### What the task requires
Below are the entries to work from; restate word for word the portion that opens with the line containing "(Instr.beaconRx 0 0 (airOf (List.replicate 9" and closes with the line containing "0)).wf = true := by decide", keeping both.

### Information shown
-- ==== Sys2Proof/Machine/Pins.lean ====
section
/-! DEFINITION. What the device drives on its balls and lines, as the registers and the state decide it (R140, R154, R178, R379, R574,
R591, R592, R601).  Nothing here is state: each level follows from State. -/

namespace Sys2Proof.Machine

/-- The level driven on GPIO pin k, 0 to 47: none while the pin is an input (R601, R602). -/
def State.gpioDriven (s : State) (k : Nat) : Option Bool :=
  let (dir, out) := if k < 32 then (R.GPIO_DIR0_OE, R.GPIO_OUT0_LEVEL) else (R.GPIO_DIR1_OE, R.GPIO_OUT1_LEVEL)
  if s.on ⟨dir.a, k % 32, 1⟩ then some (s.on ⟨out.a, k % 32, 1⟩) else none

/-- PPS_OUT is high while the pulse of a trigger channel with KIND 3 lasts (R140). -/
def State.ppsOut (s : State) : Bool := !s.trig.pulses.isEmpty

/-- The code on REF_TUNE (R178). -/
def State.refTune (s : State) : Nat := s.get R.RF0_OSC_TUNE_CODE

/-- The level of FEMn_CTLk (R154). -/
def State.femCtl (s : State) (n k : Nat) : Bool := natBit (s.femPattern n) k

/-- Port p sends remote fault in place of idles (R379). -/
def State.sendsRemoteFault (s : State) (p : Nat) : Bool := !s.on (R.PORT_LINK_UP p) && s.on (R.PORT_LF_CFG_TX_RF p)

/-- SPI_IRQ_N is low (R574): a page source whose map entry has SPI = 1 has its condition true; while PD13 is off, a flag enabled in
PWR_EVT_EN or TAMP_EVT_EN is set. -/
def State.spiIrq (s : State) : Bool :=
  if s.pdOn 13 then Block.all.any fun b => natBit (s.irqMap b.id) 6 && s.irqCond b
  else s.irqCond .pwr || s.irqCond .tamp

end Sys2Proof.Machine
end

...

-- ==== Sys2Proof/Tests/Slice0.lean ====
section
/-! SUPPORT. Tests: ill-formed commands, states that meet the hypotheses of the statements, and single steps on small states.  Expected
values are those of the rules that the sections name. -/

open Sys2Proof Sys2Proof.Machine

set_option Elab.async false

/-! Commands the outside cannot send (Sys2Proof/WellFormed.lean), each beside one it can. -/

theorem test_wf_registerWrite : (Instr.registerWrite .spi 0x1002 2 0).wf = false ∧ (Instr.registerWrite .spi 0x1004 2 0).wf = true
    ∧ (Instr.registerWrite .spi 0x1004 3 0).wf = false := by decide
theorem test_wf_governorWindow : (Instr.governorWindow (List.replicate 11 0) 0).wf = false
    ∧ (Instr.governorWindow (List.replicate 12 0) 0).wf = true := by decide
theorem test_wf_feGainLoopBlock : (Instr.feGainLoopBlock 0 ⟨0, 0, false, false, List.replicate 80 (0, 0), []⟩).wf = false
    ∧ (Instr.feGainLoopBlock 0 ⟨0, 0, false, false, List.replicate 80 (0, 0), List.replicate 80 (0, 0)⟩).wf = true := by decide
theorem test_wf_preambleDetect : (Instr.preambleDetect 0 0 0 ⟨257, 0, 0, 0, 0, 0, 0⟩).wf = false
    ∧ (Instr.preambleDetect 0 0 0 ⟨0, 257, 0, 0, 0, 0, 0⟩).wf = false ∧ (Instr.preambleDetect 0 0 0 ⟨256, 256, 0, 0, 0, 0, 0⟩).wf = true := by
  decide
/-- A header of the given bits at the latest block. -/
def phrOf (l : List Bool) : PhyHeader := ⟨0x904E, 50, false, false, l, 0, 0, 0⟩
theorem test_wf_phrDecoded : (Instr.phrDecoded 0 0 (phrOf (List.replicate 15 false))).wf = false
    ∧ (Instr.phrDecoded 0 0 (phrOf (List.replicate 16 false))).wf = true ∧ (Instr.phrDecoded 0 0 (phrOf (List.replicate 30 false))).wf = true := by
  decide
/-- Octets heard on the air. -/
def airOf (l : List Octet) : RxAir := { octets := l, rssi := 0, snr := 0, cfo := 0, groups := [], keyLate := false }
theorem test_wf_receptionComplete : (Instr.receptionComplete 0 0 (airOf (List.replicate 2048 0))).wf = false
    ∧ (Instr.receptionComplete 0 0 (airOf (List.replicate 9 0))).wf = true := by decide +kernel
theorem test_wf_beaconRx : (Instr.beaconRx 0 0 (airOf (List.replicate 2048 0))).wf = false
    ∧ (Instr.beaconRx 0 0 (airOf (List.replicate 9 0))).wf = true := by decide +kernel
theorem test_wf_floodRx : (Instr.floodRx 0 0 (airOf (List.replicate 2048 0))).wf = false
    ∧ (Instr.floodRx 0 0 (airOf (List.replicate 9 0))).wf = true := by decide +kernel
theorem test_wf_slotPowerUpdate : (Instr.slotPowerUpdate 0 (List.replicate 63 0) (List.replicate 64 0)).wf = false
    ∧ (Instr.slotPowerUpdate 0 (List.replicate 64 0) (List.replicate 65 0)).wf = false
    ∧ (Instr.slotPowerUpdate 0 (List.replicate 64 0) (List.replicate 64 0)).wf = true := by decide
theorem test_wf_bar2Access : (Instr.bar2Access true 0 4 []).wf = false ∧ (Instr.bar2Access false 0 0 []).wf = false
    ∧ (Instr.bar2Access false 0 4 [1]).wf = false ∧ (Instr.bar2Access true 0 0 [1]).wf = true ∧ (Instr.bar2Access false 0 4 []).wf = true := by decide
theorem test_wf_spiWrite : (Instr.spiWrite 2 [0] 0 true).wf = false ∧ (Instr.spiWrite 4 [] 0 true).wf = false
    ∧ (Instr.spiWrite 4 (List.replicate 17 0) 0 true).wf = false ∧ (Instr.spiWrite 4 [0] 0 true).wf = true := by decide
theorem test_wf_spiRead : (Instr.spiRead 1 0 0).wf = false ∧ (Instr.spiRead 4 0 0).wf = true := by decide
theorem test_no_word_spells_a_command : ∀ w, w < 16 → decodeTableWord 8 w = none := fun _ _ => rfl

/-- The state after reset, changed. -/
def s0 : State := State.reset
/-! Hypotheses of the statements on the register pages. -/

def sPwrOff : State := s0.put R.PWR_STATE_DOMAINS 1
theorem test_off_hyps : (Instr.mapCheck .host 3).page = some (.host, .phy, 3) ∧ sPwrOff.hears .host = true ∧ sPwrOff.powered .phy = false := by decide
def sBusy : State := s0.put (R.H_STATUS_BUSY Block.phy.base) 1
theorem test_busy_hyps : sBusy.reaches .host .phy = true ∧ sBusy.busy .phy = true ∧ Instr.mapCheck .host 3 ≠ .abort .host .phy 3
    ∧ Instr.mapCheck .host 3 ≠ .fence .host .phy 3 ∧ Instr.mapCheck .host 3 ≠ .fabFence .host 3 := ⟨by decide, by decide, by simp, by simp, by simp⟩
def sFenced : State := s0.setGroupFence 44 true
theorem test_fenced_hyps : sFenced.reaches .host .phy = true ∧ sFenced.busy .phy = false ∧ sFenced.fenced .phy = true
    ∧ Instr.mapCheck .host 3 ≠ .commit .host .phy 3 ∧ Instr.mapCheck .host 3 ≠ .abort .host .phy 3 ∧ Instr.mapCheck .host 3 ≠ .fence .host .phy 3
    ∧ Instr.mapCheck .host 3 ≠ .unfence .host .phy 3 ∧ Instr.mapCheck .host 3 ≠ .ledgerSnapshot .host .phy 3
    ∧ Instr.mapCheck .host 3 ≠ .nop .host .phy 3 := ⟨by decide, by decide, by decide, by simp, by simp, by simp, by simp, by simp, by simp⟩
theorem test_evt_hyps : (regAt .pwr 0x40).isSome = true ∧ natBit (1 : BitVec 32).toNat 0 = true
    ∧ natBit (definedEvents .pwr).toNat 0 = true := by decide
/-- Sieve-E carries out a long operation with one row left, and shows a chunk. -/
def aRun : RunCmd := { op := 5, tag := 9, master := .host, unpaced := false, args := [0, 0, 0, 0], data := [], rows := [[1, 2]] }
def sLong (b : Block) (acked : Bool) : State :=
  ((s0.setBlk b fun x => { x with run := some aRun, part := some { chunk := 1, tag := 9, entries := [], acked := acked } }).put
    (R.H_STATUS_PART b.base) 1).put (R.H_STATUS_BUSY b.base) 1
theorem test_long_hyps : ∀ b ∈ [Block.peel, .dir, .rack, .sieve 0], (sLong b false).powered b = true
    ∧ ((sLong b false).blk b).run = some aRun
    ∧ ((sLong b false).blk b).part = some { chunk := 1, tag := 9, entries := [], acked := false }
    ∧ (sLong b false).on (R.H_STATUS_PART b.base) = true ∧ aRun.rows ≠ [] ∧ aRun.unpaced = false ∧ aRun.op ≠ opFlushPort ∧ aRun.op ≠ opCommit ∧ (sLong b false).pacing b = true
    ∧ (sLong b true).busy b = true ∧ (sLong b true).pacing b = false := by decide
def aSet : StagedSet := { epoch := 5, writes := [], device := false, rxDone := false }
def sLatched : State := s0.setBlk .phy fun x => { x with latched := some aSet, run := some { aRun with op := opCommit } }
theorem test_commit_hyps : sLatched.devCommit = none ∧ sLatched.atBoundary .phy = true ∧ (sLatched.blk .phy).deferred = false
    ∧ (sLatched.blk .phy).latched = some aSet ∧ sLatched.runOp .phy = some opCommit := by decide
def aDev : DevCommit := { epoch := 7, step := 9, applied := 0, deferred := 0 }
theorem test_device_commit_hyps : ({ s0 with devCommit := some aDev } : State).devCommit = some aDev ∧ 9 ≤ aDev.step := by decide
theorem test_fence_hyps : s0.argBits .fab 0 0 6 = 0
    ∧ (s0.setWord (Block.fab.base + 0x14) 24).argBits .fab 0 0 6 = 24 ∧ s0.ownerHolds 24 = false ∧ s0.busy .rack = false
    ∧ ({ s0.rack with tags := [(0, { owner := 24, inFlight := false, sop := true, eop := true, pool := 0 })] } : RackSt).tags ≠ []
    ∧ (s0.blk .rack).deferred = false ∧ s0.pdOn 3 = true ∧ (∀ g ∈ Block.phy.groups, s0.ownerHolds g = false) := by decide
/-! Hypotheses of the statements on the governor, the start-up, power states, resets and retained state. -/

### Task solution
    ∧ (Instr.beaconRx 0 0 (airOf (List.replicate 9 0))).wf = true := by decide +kernel
theorem test_wf_floodRx : (Instr.floodRx 0 0 (airOf (List.replicate 2048 0))).wf = false
    ∧ (Instr.floodRx 0 0 (airOf (List.replicate 9 0))).wf = true := by decide +kernel
theorem test_wf_slotPowerUpdate : (Instr.slotPowerUpdate 0 (List.replicate 63 0) (List.replicate 64 0)).wf = false
    ∧ (Instr.slotPowerUpdate 0 (List.replicate 64 0) (List.replicate 65 0)).wf = false
    ∧ (Instr.slotPowerUpdate 0 (List.replicate 64 0) (List.replicate 64 0)).wf = true := by decide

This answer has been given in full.